--- MATERIALS PROVIDED Enclosed Below ---

-- ==== Sys2Proof/Tests/Slice0.lean ====
section
/-! SUPPORT. Tests: ill-formed terms that WellFormed refuses, words written out from the spec's encodings and decoded,
one step of each family with the value the spec gives, and for each statement with hypotheses a state and operands that
meet them. -/

open Sys2Proof Sys2Proof.Machine

namespace Sys2Proof.Tests

/-! ## WellFormed: one ill-formed term for each check -/

theorem test_wf_reserved_offsets :
    (Instr.rdReserved 0 0x28#6).wf = false ∧ (Instr.wrReserved 0 0x2E#6 0#32).wf = false := by decide

theorem test_wf_command_enables :
    (Instr.cNop 0 1#4 false 0).wf = false ∧ (Instr.cSRx 0 0#4 false 0).wf = false
    ∧ (Instr.cStartTx 0 2#4 false 0).wf = false ∧ (Instr.cStartTxStop 0 8#4 false 0).wf = false
    ∧ (Instr.cTx 0 5#4 false 0).wf = false ∧ (Instr.cTxStop 0 15#4 false 0).wf = false
    ∧ (Instr.cRx 0 1#4 false 0).wf = false ∧ (Instr.cRxLast 0 4#4 false 0).wf = false
    ∧ (Instr.cRxLastStop 0 10#4 false 0).wf = false ∧ (Instr.cStop 0 1#4 false 0).wf = false
    ∧ (Instr.cSTx 0 2#4 false 0).wf = false ∧ (Instr.cRecover 0 1#4 false 0).wf = false
    ∧ (Instr.reservedCmd 0 0x3#32).wf = false := by decide

theorem test_wf_status_patterns :
    (Instr.stsSmbusAlert 0 0x8200#32).wf = false ∧ (Instr.stsSmbusAlert 0 0x400#32).wf = false
    ∧ (Instr.stsSmbusArp 0 0x600#32).wf = false ∧ (Instr.stsSmbusAlertResp 0 0xE00#32).wf = false
    ∧ (Instr.stsAbnormal 0 0x40#32).wf = false ∧ (Instr.stsSclTimeout 0 0x60#32).wf = false
    ∧ (Instr.stsSlaveStop 0 0x1#32).wf = false ∧ (Instr.stsSweep 0 0x8000#32).wf = false := by decide

theorem test_wf_line_patterns_and_requests :
    (Instr.lIdle 0 0x40000#32).wf = false ∧ (Instr.lMasterHold 0 0x60000#32).wf = false
    ∧ (Instr.lSlaveHold 0 0x40000#32).wf = false ∧ (Instr.kArb ⟨0, 0x80#32⟩).wf = false ∧ (Instr.kAbn ⟨0, 0x200#32⟩).wf = false
    ∧ (Instr.kSclto ⟨0, 0x8000#32⟩).wf = false ∧ (Instr.reservedHost 1#32 0#32 0#32).wf = false := by decide

/-! ## Decoding: words written out from the spec -/

/-- The operation of a frame given byte by byte. -/
def dec (l : List Nat) : Option Instr := (decode Config.default (l.map (BitVec.ofNat 8))).toOption

/-- R131: `[direction, address]`, the windows of 0x40 bytes, the offsets of R40 (instance 3 for the last rows). -/
theorem test_decode_register_reads :
    dec [0, 0, 0x00, 0, 0, 0] = some (.rdFunCtrl 0) ∧ dec [0, 0, 0x04, 0, 0, 0] = some (.rdAcTiming1 0)
    ∧ dec [0, 0, 0x08, 0, 0, 0] = some (.rdAcTiming2 0) ∧ dec [0, 0, 0x0C, 0, 0, 0] = some (.rdIntrCtrl 0)
    ∧ dec [0, 0, 0x10, 0, 0, 0] = some (.rdIntrSts 0) ∧ dec [0, 0, 0x14, 0, 0, 0] = some (.rdCmd 0)
    ∧ dec [0, 0, 0x18, 0, 0, 0] = some (.rdDevAddr 0) ∧ dec [0, 0, 0xDC, 0, 0, 0] = some (.rdBufCtrl 3)
    ∧ dec [0, 0, 0xE0, 0, 0, 0] = some (.rdByteData 3) ∧ dec [0, 0, 0xE4, 0, 0, 0] = some (.rdDmaBase 3)
    ∧ dec [0, 0, 0xE8, 0, 0, 0] = some (.rdDmaLen 3) ∧ dec [0, 0, 0xEC, 0, 0, 0] = some (.rdReserved 3 0x2C#6)
    ∧ dec [0, 0, 0, 8, 0, 0] = some .rdGroupSts := by decide

/-- R131: the data word follows, little-endian. -/
theorem test_decode_register_writes :
    dec [0, 1, 0x00, 0, 0, 0, 1, 0, 0, 0] = some (.wrFunCtrl 0 1#32)
    ∧ dec [0, 1, 0x04, 0, 0, 0, 3, 0x60, 7, 0] = some (.wrAcTiming1 0 0x00076003#32)
    ∧ dec [0, 1, 0x08, 0, 0, 0, 0, 0, 0, 0x80] = some (.wrAcTiming2 0 0x80000000#32)
    ∧ dec [0, 1, 0x0C, 0, 0, 0, 0xFF, 0x2E, 0, 0] = some (.wrIntrCtrl 0 0x2EFF#32)
    ∧ dec [0, 1, 0x10, 0, 0, 0, 4, 0, 0, 0] = some (.wrIntrSts 0 4#32)
    ∧ dec [0, 1, 0x14, 0, 0, 0, 3, 0, 0, 0] = some (.wrCmd 0 3#32)
    ∧ dec [0, 1, 0xD8, 0, 0, 0, 0x10, 0, 0, 0] = some (.wrDevAddr 3 0x10#32)
    ∧ dec [0, 1, 0xDC, 0, 0, 0, 4, 0, 0xF0, 0x3F] = some (.wrBufCtrl 3 0x3FF00004#32)
    ∧ dec [0, 1, 0xE0, 0, 0, 0, 0xA0, 0, 0, 0] = some (.wrByteData 3 0xA0#32)
    ∧ dec [0, 1, 0xE4, 0, 0, 0, 0, 0, 0x10, 0] = some (.wrDmaBase 3 0x100000#32)
    ∧ dec [0, 1, 0xE8, 0, 0, 0, 16, 0, 0, 0] = some (.wrDmaLen 3 16#32)
    ∧ dec [0, 1, 0xFC, 0, 0, 0, 1, 0, 0, 0] = some (.wrReserved 3 0x3C#6 1#32)
    ∧ dec [0, 1, 0, 8, 0, 0, 1, 0, 0, 0] = some (.wrGroupSts 1#32) := by decide

/-- R103 and R131: a misaligned address, an address in no window, a third direction spell nothing. -/
theorem test_decode_refuses_bad_accesses :
    dec [0, 0, 1, 0, 0, 0] = none ∧ dec [0, 0, 4, 8, 0, 0] = none ∧ dec [0, 2, 0, 0, 0, 0] = none ∧ dec [] = none
    ∧ dec [9] = none := by decide

/-- R133: the action parts, with EN none, TX_BUF_EN 0x40, RX_BUF_EN 0x80, TX_DMA_EN 0x100, RX_DMA_EN 0x200, and
S_ALERT_EN 0x400 and a bit of the ignored half (R132). -/
theorem test_decode_command_words :
    dec [1, 0, 0, 4, 0, 0] = some (.cNop 0 0#4 true 0) ∧ dec [1, 0, 0x80, 0, 0, 0] = some (.cSRx 0 2#4 false 0)
    ∧ dec [1, 0, 3, 1, 0, 0] = some (.cStartTx 0 4#4 false 0)
    ∧ dec [1, 0, 0x63, 0, 0, 0] = some (.cStartTxStop 0 1#4 false 0) ∧ dec [1, 0, 2, 0, 0, 0] = some (.cTx 0 0#4 false 0)
    ∧ dec [1, 0, 0x22, 0, 0, 0x80] = some (.cTxStop 0 0#4 false 0x8000#16)
    ∧ dec [1, 31, 8, 0, 0, 0] = some (.cRx 31 0#4 false 0) ∧ dec [1, 0, 0x98, 0, 0, 0] = some (.cRxLast 0 2#4 false 0)
    ∧ dec [1, 0, 0x38, 2, 0, 0] = some (.cRxLastStop 0 8#4 false 0) ∧ dec [1, 0, 0x20, 0, 0, 0] = some (.cStop 0 0#4 false 0)
    ∧ dec [1, 0, 4, 1, 0, 0] = some (.cSTx 0 4#4 false 0) ∧ dec [1, 0, 0, 8, 0, 0] = some (.cRecover 0 0#4 false 0)
    ∧ dec [1, 0, 1, 0, 0, 0] = some (.reservedCmd 0 1#32) ∧ dec [1, 32, 3, 0, 0, 0] = none := by decide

--- End of Enclosed MATERIALS PROVIDED ---

» **ASSIGNMENT**:
Repeat the entries verbatim through the line with "0xE00#32).wf = false".

» **OUTPUT**:
-- ==== Sys2Proof/Tests/Slice0.lean ====
section
/-! SUPPORT. Tests: ill-formed terms that WellFormed refuses, words written out from the spec's encodings and decoded,
one step of each family with the value the spec gives, and for each statement with hypotheses a state and operands that
meet them. -/

open Sys2Proof Sys2Proof.Machine

namespace Sys2Proof.Tests

/-! ## WellFormed: one ill-formed term for each check -/

theorem test_wf_reserved_offsets :
    (Instr.rdReserved 0 0x28#6).wf = false ∧ (Instr.wrReserved 0 0x2E#6 0#32).wf = false := by decide

theorem test_wf_command_enables :
    (Instr.cNop 0 1#4 false 0).wf = false ∧ (Instr.cSRx 0 0#4 false 0).wf = false
    ∧ (Instr.cStartTx 0 2#4 false 0).wf = false ∧ (Instr.cStartTxStop 0 8#4 false 0).wf = false
    ∧ (Instr.cTx 0 5#4 false 0).wf = false ∧ (Instr.cTxStop 0 15#4 false 0).wf = false
    ∧ (Instr.cRx 0 1#4 false 0).wf = false ∧ (Instr.cRxLast 0 4#4 false 0).wf = false
    ∧ (Instr.cRxLastStop 0 10#4 false 0).wf = false ∧ (Instr.cStop 0 1#4 false 0).wf = false
    ∧ (Instr.cSTx 0 2#4 false 0).wf = false ∧ (Instr.cRecover 0 1#4 false 0).wf = false
    ∧ (Instr.reservedCmd 0 0x3#32).wf = false := by decide

theorem test_wf_status_patterns :
    (Instr.stsSmbusAlert 0 0x8200#32).wf = false ∧ (Instr.stsSmbusAlert 0 0x400#32).wf = false
    ∧ (Instr.stsSmbusArp 0 0x600#32).wf = false ∧ (Instr.stsSmbusAlertResp 0 0xE00#32).wf = false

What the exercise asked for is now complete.